To Evaluate the Immunogenicity and Safety of Inactivated Hepatitis A Vaccine

Hepatitis A Vaccine Clinical Trial

— VITHA-C  

Official title:

A Randomized, Double-blind, Multi-center, Active-controlled, Parallel-designed, Phase III Clinical Trial to Evaluate the Immunogenicity and Safety of Inactivated Hepatitis A Vaccine in Korean Healthy Children Aged 12~23 Months

Clinical Trial Details — Status: Completed

Administrative data

• NCT number: NCT03654664
• Other study ID #: BR-HAV-CT-301
• Status: Completed
• Phase: Phase 3
• Start date: June 20, 2017
• Est. completion date: June 24, 2019

Study information

• Verified date: July 2023
• Source: Boryung Pharmaceutical Co., Ltd
• Contact: n/a
• Is FDA regulated: No
• Study type: Interventional

Clinical Trial Summary

The purpose of this study is to evaluate the immunogenicity and safety after one primary dose and one additional dose of inactivated hepatitis A vaccine are administered in Korean healthy children aged 12-23 months.

Description:

The objective of this study is to evaluate the immunogenicity and safety after one primary dose and one additional dose (administered twice in total at an interval of 6 months) of inactivated hepatitis A vaccine are administered in Korean healthy children aged 12-23 months.

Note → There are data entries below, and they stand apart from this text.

-- ==== Sys2Proof/Machine/Table.lean ====
section
/-! DEFINITION. Sparse tables: a sorted list of (index, value) pairs without the values that an unlisted index reads as.
Working memory, key slots, contexts, slices, channels, lanes and loops are such tables, so equal contents are equal data. -/

namespace Sys2Proof.Machine

/-- A table from indices to values. What an unlisted index reads as is the argument `d` of every operation. -/
abbrev Tbl (α : Type) := List (Nat × α)

/-- The value at an index. -/
def Tbl.get {α : Type} (d : α) : Tbl α → Nat → α
  | [], _ => d
  | (i, v) :: r, k => if i = k then v else Tbl.get d r k

/-- The table without an index. -/
def Tbl.del {α : Type} (m : Tbl α) (k : Nat) : Tbl α := m.filter (fun e => e.1 != k)

/-- A pair put at its place in a table that lacks its index. -/
def Tbl.ins {α : Type} (k : Nat) (v : α) : Tbl α → Tbl α
  | [] => [(k, v)]
  | (i, w) :: r => if k < i then (k, v) :: (i, w) :: r else (i, w) :: Tbl.ins k v r

/-- The table with `v` at index `k`; writing what an unlisted index reads as removes the entry. -/
def Tbl.put {α : Type} [DecidableEq α] (d : α) (m : Tbl α) (k : Nat) (v : α) : Tbl α :=
  if v = d then m.del k else Tbl.ins k v (m.del k)

/-- Whether the indices strictly rise. -/
def Tbl.rising {α : Type} : Tbl α → Bool
  | [] => true
  | [_] => true
  | (i, _) :: (j, w) :: r => decide (i < j) && Tbl.rising ((j, w) :: r)

/-- The canonical form: indices strictly rise and no entry equals what an unlisted index reads as. -/
def Tbl.wf {α : Type} [DecidableEq α] (d : α) (m : Tbl α) : Bool := m.rising && m.all (fun e => decide (e.2 ≠ d))

end Sys2Proof.Machine
end

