-- ==== Sys2Proof/Machine/Ops.lean ====
section
/-! DEFINITION. Named operations over the state: reading and writing each table, interrupts, events, drawn values, epochs
and persistence, host transfers, and the completion of a request. -/

namespace Sys2Proof.Machine

/-! ### Tables -/

def State.ctx (s : State) (i : Nat) : Ctx := s.ctxs.get .init i
def State.setCtx (s : State) (i : Nat) (c : Ctx) : State := { s with ctxs := s.ctxs.put .init i c }
def State.slc (s : State) (n : Nat) : Slc := s.slices.get .init n
def State.setSlc (s : State) (n : Nat) (v : Slc) : State := { s with slices := s.slices.put .init n v }
def State.chan (s : State) (n : Nat) : Chan := s.chans.get .init n
def State.setChan (s : State) (n : Nat) (v : Chan) : State := { s with chans := s.chans.put .init n v }
def State.lane (s : State) (n : Nat) : Lane := s.lanes.get .init n
def State.setLane (s : State) (n : Nat) (v : Lane) : State := { s with lanes := s.lanes.put .init n v }
def State.loop (s : State) (n : Nat) : Loop := s.loops.get .init n
def State.setLoop (s : State) (n : Nat) (v : Loop) : State := { s with loops := s.loops.put .init n v }
def State.slot (s : State) (k : Nat) : Slot := s.ks.slots.get .init k
def State.setSlot (s : State) (k : Nat) (v : Slot) : State :=
  { s with ks := { s.ks with slots := s.ks.slots.put .init k v } }
def State.dpm (s : State) (n : Nat) : Dpm := s.hp.dpm.get .init n
def State.setDpm (s : State) (n : Nat) (v : Dpm) : State := { s with hp := { s.hp with dpm := s.hp.dpm.put .init n v } }
def State.vp (s : State) : Port → Vp
  | .a => s.vpA
  | .b => s.vpB
def State.setVp (s : State) (p : Port) (v : Vp) : State :=
  match p with
  | .a => { s with vpA := v }
  | .b => { s with vpB := v }
def State.serial (s : State) : Serial → SerialPort
  | .cardA => s.cus.cardA
  | .cardB => s.cus.cardB
  | .console => s.cus.console
def State.setSerial (s : State) (q : Serial) (v : SerialPort) : State :=
  match q with
  | .cardA => { s with cus := { s.cus with cardA := v } }
  | .cardB => { s with cus := { s.cus with cardB := v } }
  | .console => { s with cus := { s.cus with console := v } }

def State.mapKs (s : State) (f : KeyStore → KeyStore) : State := { s with ks := f s.ks }
def State.mapPh (s : State) (f : Phase → Phase) : State := { s with ph := f s.ph }
def State.mapHp (s : State) (f : HostPort → HostPort) : State := { s with hp := f s.hp }
def State.mapEvr (s : State) (f : Evr → Evr) : State := { s with evr := f s.evr }
def State.mapTam (s : State) (f : Tamper → Tamper) : State := { s with tam := f s.tam }
def State.mapPow (s : State) (f : Power → Power) : State := { s with pow := f s.pow }
def State.mapCus (s : State) (f : Custody → Custody) : State := { s with cus := f s.cus }
def State.mapMult (s : State) (f : Mult → Mult) : State := { s with mult := f s.mult }

/-- The context of an owner of rings: slices 0-63, manager 64. -/
def ownerIdx : Owner → Nat
  | .slice n => n
  | .mgr => 64

/-- Whether an owner names rings that exist (R132). -/
def ownerOk : Owner → Bool
  | .slice n => decide (n < 64)
  | .mgr => true

/-- The SOURCE code of a context (Table 03-1). -/
def ctxSource (i : Nat) : Nat := if i = 64 then 0xFF else if i = 65 then 0xFC else i

/-- The context of a route; a vital port has none. -/
def Route.ctx? : Route → Option Nat
  | .ring o _ _ _ _ => some (ownerIdx o)
  | .push n _ => some n
  | .console => some 65
  | .vital _ _ => none

/-- The ORIGIN code of a route (Table 16-1). -/
def Route.origin : Route → Nat
  | .ring o _ _ _ _ => ctxSource (ownerIdx o)
  | .push n _ => n
  | .console => 0xFC
  | .vital .a _ => 0xFA
  | .vital .b _ => 0xFB

/-- The slice whose tenant issued a request, if a tenant did (R109). -/
def Route.tenant : Route → Option Nat
  | .ring (.slice n) _ _ _ _ => some n
  | .push n _ => some n
  | .ring .mgr _ _ _ _ | .console | .vital _ _ => none

/-- Whether the manager issued a request (R109). -/
def Route.isMgr : Route → Bool
  | .ring .mgr _ _ _ _ => true
  | .ring (.slice _) _ _ _ _ | .push _ _ | .console | .vital _ _ => false
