-- ==== Sys2Proof/Machine/Entry.lean ====
section
/-! DEFINITION. How a Lirov request enters: where its packet comes from, the entry checks of Table 03-6 in their order, the
reply-cache decision of Table 03-3, the frames of the vital ports (chapter 07) with the checks of Table 07-7, and
`State.request`, which every request row calls. -/

namespace Sys2Proof.Machine

/-! ### CONSOLE frames (R472, R475) -/

/-- Consistent overhead byte unstuffing; none when a code byte is zero or runs past the end. -/
def uncobs : (fuel : Nat) → List Byte → Option (List Byte)
  | 0, _ => none
  | _ + 1, [] => some []
  | f + 1, c :: r =>
    let k := c.toNat - 1
    if c = 0#8 || r.length < k then none
    else
      match uncobs f (r.drop k) with
      | none => none
      | some rest => some (r.take k ++ (if r.length = k || c = 0xFF#8 then [] else [0#8]) ++ rest)

/-- The queue entries of the oldest CONSOLE frame, its delimiter last, and the entries after it; none without a delimiter. -/
def splitFrame : List (BitVec 16) → Option (List (BitVec 16) × List (BitVec 16))
  | [] => none
  | e :: r =>
    if e.setWidth 8 = 0#8 then some ([e], r)
    else
      match splitFrame r with
      | none => none
      | some (f, rest) => some (e :: f, rest)

/-- Whether an entry rejects its CONSOLE frame: FRAMING, OVERRUN or BREAK (R472). -/
def rejects (e : BitVec 16) : Bool := e.getLsbD 10 || e.getLsbD 11 || e.getLsbD 12

/-- The packet of a CONSOLE frame; none when a character, the COBS code or the CRC rejects it (R475). -/
def framePacket (es : List (BitVec 16)) : Option (List Byte) :=
  if es.any rejects || 4118 < es.length then none
  else
    match uncobs (es.length + 1) (es.dropLast.map (fun e => e.setWidth 8)) with
    | none => none
    | some bs =>
      let p := bs.take (bs.length - 4)
      if bs.length < 4 || fromBe (bs.drop (bs.length - 4)) != crc32c p then none else some p

/-! ### Where a packet comes from -/

/-- What a request row finds: nothing, something that is discarded without reply, or a packet, with the stamp at which its last
byte reached the D256 (R293). -/
inductive Found where
  | nothing
  | discard (s : State)
  | packet (rt : Route) (bytes : List Byte) (arr : Nat × Nat) (s : State)

/-- The stamp now, as cycle and phase. -/
def Phase.at (p : Phase) : Nat × Nat := (p.c, p.phi)

/-- The packet of a request row (R136, R142, R475). Before the module is ready push-window writes and CONSOLE frames are
discarded (R572); in D3hot and without a link nothing reaches a push window (R127, R170). -/
def State.find (s : State) : Via → Found
  | .ring o =>
    match (s.ctx (ownerIdx o)).inbox with
    | [] => .nothing
    | f :: r =>
      if !ownerOk o then .nothing
      else .packet (.ring o f.index f.addr f.cap f.pidx) f.packet (f.c, f.phi)
        (s.setCtx (ownerIdx o) { s.ctx (ownerIdx o) with inbox := r })
  | .push n w tlp =>
    if 64 ≤ n || s.hp.d3hot || !s.hp.linkUp || !s.pow.main then .nothing
    else if !s.pow.ready || tlp.length != 64 || 4 ≤ w then .discard (s.setCtx n { s.ctx n with pwErr := true })
    else .packet (.push n w) (if hdrLength tlp ≤ 48 then tlp.take (16 + hdrLength tlp) else tlp) s.ph.at s
  | .console =>
    match splitFrame s.cus.console.queue with
    | none => .nothing
    | some (f, r) =>
      if !s.pow.main then .nothing else
      let s' := s.setSerial .console { s.cus.console with queue := r }
      if !s.pow.ready then .discard s'
      else
        match framePacket f with
        | none => .discard (s'.setSerial .console { s'.cus.console with errors := sat 16 (s'.cus.console.errors + 1) })
        | some p => .packet .console p s.ph.at s'
  | .vital _ _ => .nothing

/-! ### Entry checks (Table 03-6) -/

/-- Step 1: VERSION and KIND, then LENGTH against the bytes received and R95. DESIGN CHOICE (log entry 138): header bytes that
a CONSOLE packet shorter than 16 B does not have read as zero, here and in the reply that copies them. -/
def formChecks (p : List Byte) : List (Bool × Status × Nat) :=
  [(hdrVersion p != 1 || hdrKind p != 1, .unsupported, 0),
   (p.length != 16 + hdrLength p || 4096 < p.length, .length, 0),
   (hdrFlags p / 2 != 0, .unsupported, 0)]
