/-- How many cache entries are not pinned: identity keys and port keys in use are (R339). -/
def State.cacheRoom (s : State) : Nat :=
  1024 - 2 * b01 s.ks.identity - b01 s.vpA.key.isSome - b01 s.vpB.key.isSome

/-- The key cache with a slot loaded: the least recently used entry that nothing uses leaves a full cache (R339). -/
def State.loadCache (s : State) (k : Nat) : Option State :=
  if s.ks.cache.length < s.cacheRoom then some (s.touchKey k)
  else
    match s.ks.cache.find? (fun j => !s.keyBusy j) with
    | none => none
    | some j => some ((s.mapKs (fun v => { v with cache := v.cache.filter (· != j) })).touchKey k)

/-- A key put in its slot; it enters the key cache when there is room (R342). -/
def State.install (s : State) (slot : Nat) (key : Key) : State :=
  let s := s.setSlot slot { s.slot slot with key := some key, lostHss := none }
  (s.loadCache slot).getD s

/-- Whether the key cache can take one more key (R339). -/
def State.cacheReady (s : State) : Bool := decide (s.ks.cache.length < s.cacheRoom) || s.ks.cache.any (fun j => !s.keyBusy j)

/-- The generation of a key, whose material enters the key cache directly (R342): it waits until an entry is released when
every entry is in use (R339), with `j` as what the request is then. -/
def Act.needEntry (s : State) (j : Job) (k : State → Act) : Act := if s.cacheReady then k s else .park j s

/-- The reply of R341. -/
def keyReply (slot : Nat) (key : Key) : List Byte := be 2 slot ++ key.attr.bytes ++ be 2 key.pub.length ++ key.pub

/-- A new key: installed, and the reply of R341. -/
def Act.create (s : State) (slot : Nat) (key : Key) : Act := .done .ok 0 (keyReply slot key) (s.install slot key)

/-! ### Key material -/

/-- Length of one RSA prime in bytes (Table 09-7; log entry 18). -/
def primeLen (size : Nat) : Nat := (size + 15) / 16

/-- The public encoding `n ‖ e` of an RSA key. -/
def rsaPub (size p q e : Nat) : List Byte := be (size / 8) (p * q) ++ be 4 e

/-- The public encoding of a private key's secret (Table 09-7). -/
def State.publicOf (s : State) (owner t size : Nat) (secret : List Byte) : List Byte :=
  if t = 0x10 then
    match s.curve owner size with
    | none => []
    | some c => c.encode (c.mul (fromBe secret) c.gen)
  else if t = 0x20 then
    let n := primeLen size
    rsaPub size (fld secret 4 n) (fld secret (4 + n) n) (fld secret 0 4)
  else if t = 0x30 then hssPub (secret.take 32) (slice secret 32 16)
  else []

/-- Length of the secret encoding (Table 09-7). -/
def State.secretLen (s : State) (owner t size : Nat) : Nat :=
  if t = 0x01 || t = 0x02 then size / 8
  else if t = 0x10 || t = 0x11 then ((s.curve owner size).map Curve.len).getD 0
  else if t = 0x20 || t = 0x21 then 4 + 2 * primeLen size
  else 54

/-- Length of the public encoding (Table 09-7). -/
def State.publicLen (s : State) (owner t size : Nat) : Nat :=
  if t = 0x10 || t = 0x11 then 1 + 2 * ((s.curve owner size).map Curve.len).getD 0
  else if t = 0x20 || t = 0x21 then size / 8 + 4
  else 60
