/-- What the five BN commands share at entry (R188, R427). -/
def doBn (rq : Rq) (s : State) : Act :=
  let b := rq.body
  let o := rq.op
  let n := (bnRefs o b).length
  Act.guard s
    (needLength rq (6 * n) ++
      [((List.range n).any (fun i => refReserved b (6 * i)), .unsupported, 0), ((bnRefs o b).any Ref.badSize, .length, 0)])
    (match s.denied (bnAccesses .command rq.owner o b) with
     | some a => .refuse (s.wmAccess rq.route.origin a) .access 0x0040
     | none =>
       Act.guard s [(!bnLengthOk o b, .length, 0x00C5), (bnOverlap o b, .policy, 0x00C4)]
         (if s.mustWait rq then .park (.held (.operands rq.owner)) s
          else .queue s rq (bnCount o b) 0 [] []))

/-- The value checks of Table 12-10 on the operands of a BN command with a modulus. -/
def bnValueChecks (o : Op) (a b m : Nat) : List (Bool × Status × Nat) :=
  [(m % 2 == 0 || decide (m < 3), .range, 0x00C1), (decide (m ≤ a) || (o == .bnModmul && decide (m ≤ b)), .range, 0x00C2),
   (o == .bnModinv && (a == 0 || Nat.gcd a m != 1), .notInvertible, 0)]

/-- The product of the first two references, by the steps of Table 12-1, the shorter one word by word (Table 12-3). -/
def State.bnProduct (s : State) (b : List Byte) : List Word × Mult :=
  let ws := fun i => s.wmWords (refAt b (6 * i))
  if (refAt b 0).words ≤ (refAt b 6).words then s.mult.product (ws 0) (ws 1) else s.mult.product (ws 1) (ws 0)

/-- The result of a BN command: status, DETAIL, reply payload, and the number written to its output (R426, R440). -/
def State.bnResult (s : State) (o : Op) (b : List Byte) : Status × Nat × List Byte × Nat :=
  let v := fun i => s.wmNum (refAt b (6 * i)).addr (refAt b (6 * i)).words
  if o == .bnMac then
    let r := v 2 + numOf (s.bnProduct b).1
    let top := 2 ^ (40 * (refAt b 12).words)
    (.ok, 0, [byte (r / top)], r % top)
  else if o == .bnMul then (.ok, 0, [], numOf (s.bnProduct b).1)
  else
    let m := if o == .bnModinv then v 1 else v 2
    match firstFail (bnValueChecks o (v 0) (v 1) m) with
    | some (st, d) => (st, d, [], 0)
    | none =>
      (.ok, 0, [], if o == .bnModmul then v 0 * v 1 % m else if o == .bnModinv then invMod (v 0) m else powMod (v 0) (v 1) m)

/-- The end of a BN command: an access that the sequencer's access control unit refuses ends it with the output zero-filled and
nothing else released (R189), a word with a double-bit error ends it (R193); otherwise its result is written. -/
def endBn (rq : Rq) (s : State) : Act :=
  let b := rq.body
  let out := bnOut rq.op b
  match s.refused (bnAccesses .sequencer rq.owner rq.op b) with
  | some a => .refuse ((s.wmZero out.addr out.words).wmAccess rq.route.origin a) .access 0x0041
  | none =>
    let u := s.meet rq.x.bad (bnReads rq.op b)
    match ((bnReads rq.op b).filterMap u.badWord).head? with
    | some a => .refuse (u.wmEcc rq.route.origin .sequencer a) .fault 0x0042
    | none =>
      let (st, d, reply, r) := s.bnResult rq.op b
      let s := if rq.op == .bnMac || rq.op == .bnMul then s.mapMult (fun _ => (s.bnProduct b).2) else s
      let s := s.wmWriteAll out.addr (wordsOf out.words r)
      .done st d reply (if st = .ok then s.unapproved rq.route.origin else s)

/-! ### PK commands: entry -/

/-- A field of the request of Table 12-7. -/
def pkScheme (b : List Byte) : Nat := at8 b 2
def pkHash (b : List Byte) : Hash := (Hash.ofAlg (at8 b 3)).getD .sha256
def pkForm (b : List Byte) : Nat := at8 b 4

/-- Whether SCHEME and HASH fit a TYPE (R434). -/
def schemeFits (b : List Byte) (t : Nat) : Bool :=
  let sc := pkScheme b
  if sc = 4 then (t == 0x30 || t == 0x31) && at8 b 3 == 0
  else if sc = 1 then (t == 0x10 || t == 0x11) && (Hash.ofAlg (at8 b 3)).isSome
  else if sc = 2 || sc = 3 then (t == 0x20 || t == 0x21) && (Hash.ofAlg (at8 b 3)).isSome
  else false

/-- A check on the key that an owner names, once the key checks have passed. -/
def State.onKey (s : State) (owner k : Nat) (bad : Key → Bool) (st : Status) (d : Nat) : List (Bool × Status × Nat) :=
  [(match s.keyFor owner k with
    | none => false
    | some key => bad key, st, d)]

/-- The fields of Table 12-7 that a form or scheme leaves zero or absent (R94, R433). -/
def pkReserved (b : List Byte) (verify : Bool) : Bool :=
  let hss := pkScheme b == 4
  decide (1 < pkForm b) || (hss && pkForm b == 0) || (pkScheme b != 3 && at8 b 5 != 0)
    || (pkForm b == 1 && !zeroAt b 8 64) || (pkForm b == 0 && (!zeroAt b (8 + (pkHash b).len) (64 - (pkHash b).len)
    || !descAbsent b 72)) || (!hss && !descAbsent b 88) || (!verify && !zeroAt b 6 2)

/-- Length of a signature under a key (R435). -/
def State.sigLen (s : State) (k : Key) : Nat :=
  let t := k.attr.type
  if t = 0x10 || t = 0x11 then ((s.curve k.attr.owner k.attr.size).map (fun c => 2 * c.nLen)).getD 0
  else if t = 0x20 || t = 0x21 then k.attr.size / 8
  else 5716

/-- A request reads the message of FORM 0x01, and nothing under FORM 0x00 (R433). -/
def Act.withMessage (s : State) (rq : Rq) (f : List Byte → State → Act) : Act :=
  if pkForm rq.body = 0 then f [] s else .withInput s rq 0 (descAt rq.body 72) f

/-- The checks that PK.SIGN and PK.VERIFY share after their length. -/
def State.pkChecks (s : State) (rq : Rq) (verify : Bool) : List (Bool × Status × Nat) :=
  let b := rq.body
  s.needRandom ++
    [(pkReserved b verify, .unsupported, 0), (pkScheme b == 3 && decide ((pkHash b).len < at8 b 5), .length, 0)] ++
    (if pkForm b = 1 then s.needDesc rq 72 1 else []) ++
    (if pkScheme b = 4 then s.needDesc rq 88 (if verify then 1 else 2) else []) ++
    s.keyChecks rq (fld b 0 2) (fun k => k.may (if verify then uVerify else uSign)) ++
    s.onKey rq.owner (fld b 0 2) (fun k => !schemeFits b k.attr.type) .policy 0x00CB

/-- The HSS state of a key, fresh for other keys. -/
def State.hssOf (s : State) (k : Nat) : Hss := ((s.slot k).key.map (·.hss)).getD Hss.init

/-- An HSS signature under a tenant key: the leaf is used, and NEXT rewritten when its block was spent (R367). -/
def Key.useLeaf (k : Key) (c : Nat) : Key :=
  let h := k.hss.use
  let k' := { k with hss := h }
  if h.next = k.hss.next then k' else k'.stored c

/-- A leaf of the key in a slot used, with its randomiser drawn. -/
def State.spendLeaf (s : State) (k : Nat) (key : Key) : State :=
  (s.drewBytes 32).setSlot k { s.slot k with key := some (key.useLeaf s.ph.c) }

/-- Whether an earlier PK.SIGN of the same HSS key has not taken its leaf yet (Table 10-8). -/
def State.signsBefore (s : State) (rq : Rq) : Bool :=
  s.live.any (fun l => l.before rq && l.rq.op == .pkSign && pkScheme l.rq.body == 4 && fld l.rq.body 0 2 == fld rq.body 0 2
    && (match l.job with
      | .held _ => true
      | _ => false))

/-- The leaf of PK.SIGN under HSS, assigned in the order of acceptance (R382) after the checks of R381, R382 and R384; with its
randomiser it goes along with the request. Other schemes take none. -/
def Act.withLeaf (s : State) (rq : Rq) (k : Nat) (f : List Byte → State → Act) : Act :=
  if pkScheme rq.body = 4 then
    match (s.slot k).key with
    | none => .refuse s .noKey 0
    | some key =>
      if s.signsBefore rq then .park (.held .turn) s
      else
        Act.guard (s.noteLost rq.route.origin k key.hss) key.hss.checks
          (f (be 5 key.hss.leaf ++ s.drawBytes 32) (s.spendLeaf k key))
  else f [] s

/-- The checks of PK.SIGN (R433). -/
def State.signChecks (s : State) (rq : Rq) : List (Bool × Status × Nat) :=
  needLength rq 104 ++ s.pkChecks rq false ++
    [(pkScheme rq.body == 4 && decide ((descAt rq.body 88).len < 5716), .length, 0x00C5)]

/-- EV_LMS_STATE_LOST of a request that names a lost HSS key (R384). -/
def State.noteRefusal (s : State) (rq : Rq) : State :=
  if firstFail (s.signChecks rq) = some (.fault, 0x00A3) then s.event 0x0704 rq.route.origin (be 2 (fld rq.body 0 2)) else s

/-- PK.SIGN (R433). -/
def doPkSign (rq : Rq) (s : State) : Act :=
  let k := fld rq.body 0 2
  Act.guard (s.noteRefusal rq) (s.signChecks rq)
    (.withKey s rq k (fun _ s => .withMessage s rq (fun msg s =>
      .withLeaf s rq k (fun leaf s => .twice s rq 4 0 (fun s => .queue s rq 0 0 msg leaf)))))

/-- PK.VERIFY (R433, R435). -/
def doPkVerify (rq : Rq) (s : State) : Act :=
  let b := rq.body
  let n := fld b 6 2
  let inline := descAbsent b 88
  Act.guard s
    ([(decide (b.length < 104) || b.length != 104 + (if inline then n else 0), .length, 0)] ++ s.pkChecks rq true ++
      s.onKey rq.owner (fld b 0 2) (fun k => n != s.sigLen k) .length 0x00C5 ++
      [(!inline && (descAt b 88).len != n, .length, 0x00C5)])
    (.withKey s rq (fld b 0 2) (fun _ s => .withMessage s rq (fun msg s =>
      if inline then .twice s rq 4 0 (fun s => .queue s rq 0 0 msg (b.drop 104))
      else .withInput s rq 1 (descAt b 88) (fun sig s => .twice s rq 4 0 (fun s => .queue s rq 0 0 msg sig)))))

/-- PK.AGREE (R436). -/
def doPkAgree (rq : Rq) (s : State) : Act :=
  let b := rq.body
  let k := fld b 0 2
  let t := fld b 4 2
  let u := fld b 6 2
  Act.guard s
    ([(decide (b.length < 8), .length, 0)] ++ s.needStamp ++ s.needRandom ++ s.keyChecks rq k (fun k => k.may uAgree) ++
      s.onKey rq.owner k (fun key => b.length - 8 != s.publicLen rq.owner key.attr.type key.attr.size) .length 0x00C5 ++
      [(u == 0 || !(List.range 16).all (fun i => !bit u i || i == uDerive || i == uMac), .policy, 0x0091)] ++
      s.parentChecks rq (fld b 2 2) ++ [(t == 0, .policy, 0x00CC)] ++ s.targetChecks rq.owner t)
    (.withKey s rq k (fun _ s => .twice s rq 4 0 (fun s => .queue s rq 0 t [] [])))

/-- The checks that PK.ENCRYPT and PK.DECRYPT share (R437): `use` is the usage bit and `t` the TYPE. -/
def State.oaepChecks (s : State) (rq : Rq) (use t : Nat) : List (Bool × Status × Nat) :=
  let b := rq.body
  [(decide (b.length < 8) || b.length != 8 + at8 b 3 + fld b 4 2, .length, 0)] ++ s.needRandom ++ needZero rq 6 2 ++
    [(decide (64 < at8 b 3), .length, 0x00C5)] ++ s.keyChecks rq (fld b 0 2) (fun k => k.may use) ++
    s.onKey rq.owner (fld b 0 2) (fun k => k.attr.type != t || (Hash.ofAlg (at8 b 2)).isNone) .policy 0x00CB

For this, a two-group comparison study will be conducted using a previously approved inactivated hepatitis A vaccine (Havrix Inj., manufactured by GSK) as the control vaccine to prove that the immunogenicity of the test vaccine treatment group is not inferior to the control vaccine treatment group and to statistically confirm that there is no difference in safety.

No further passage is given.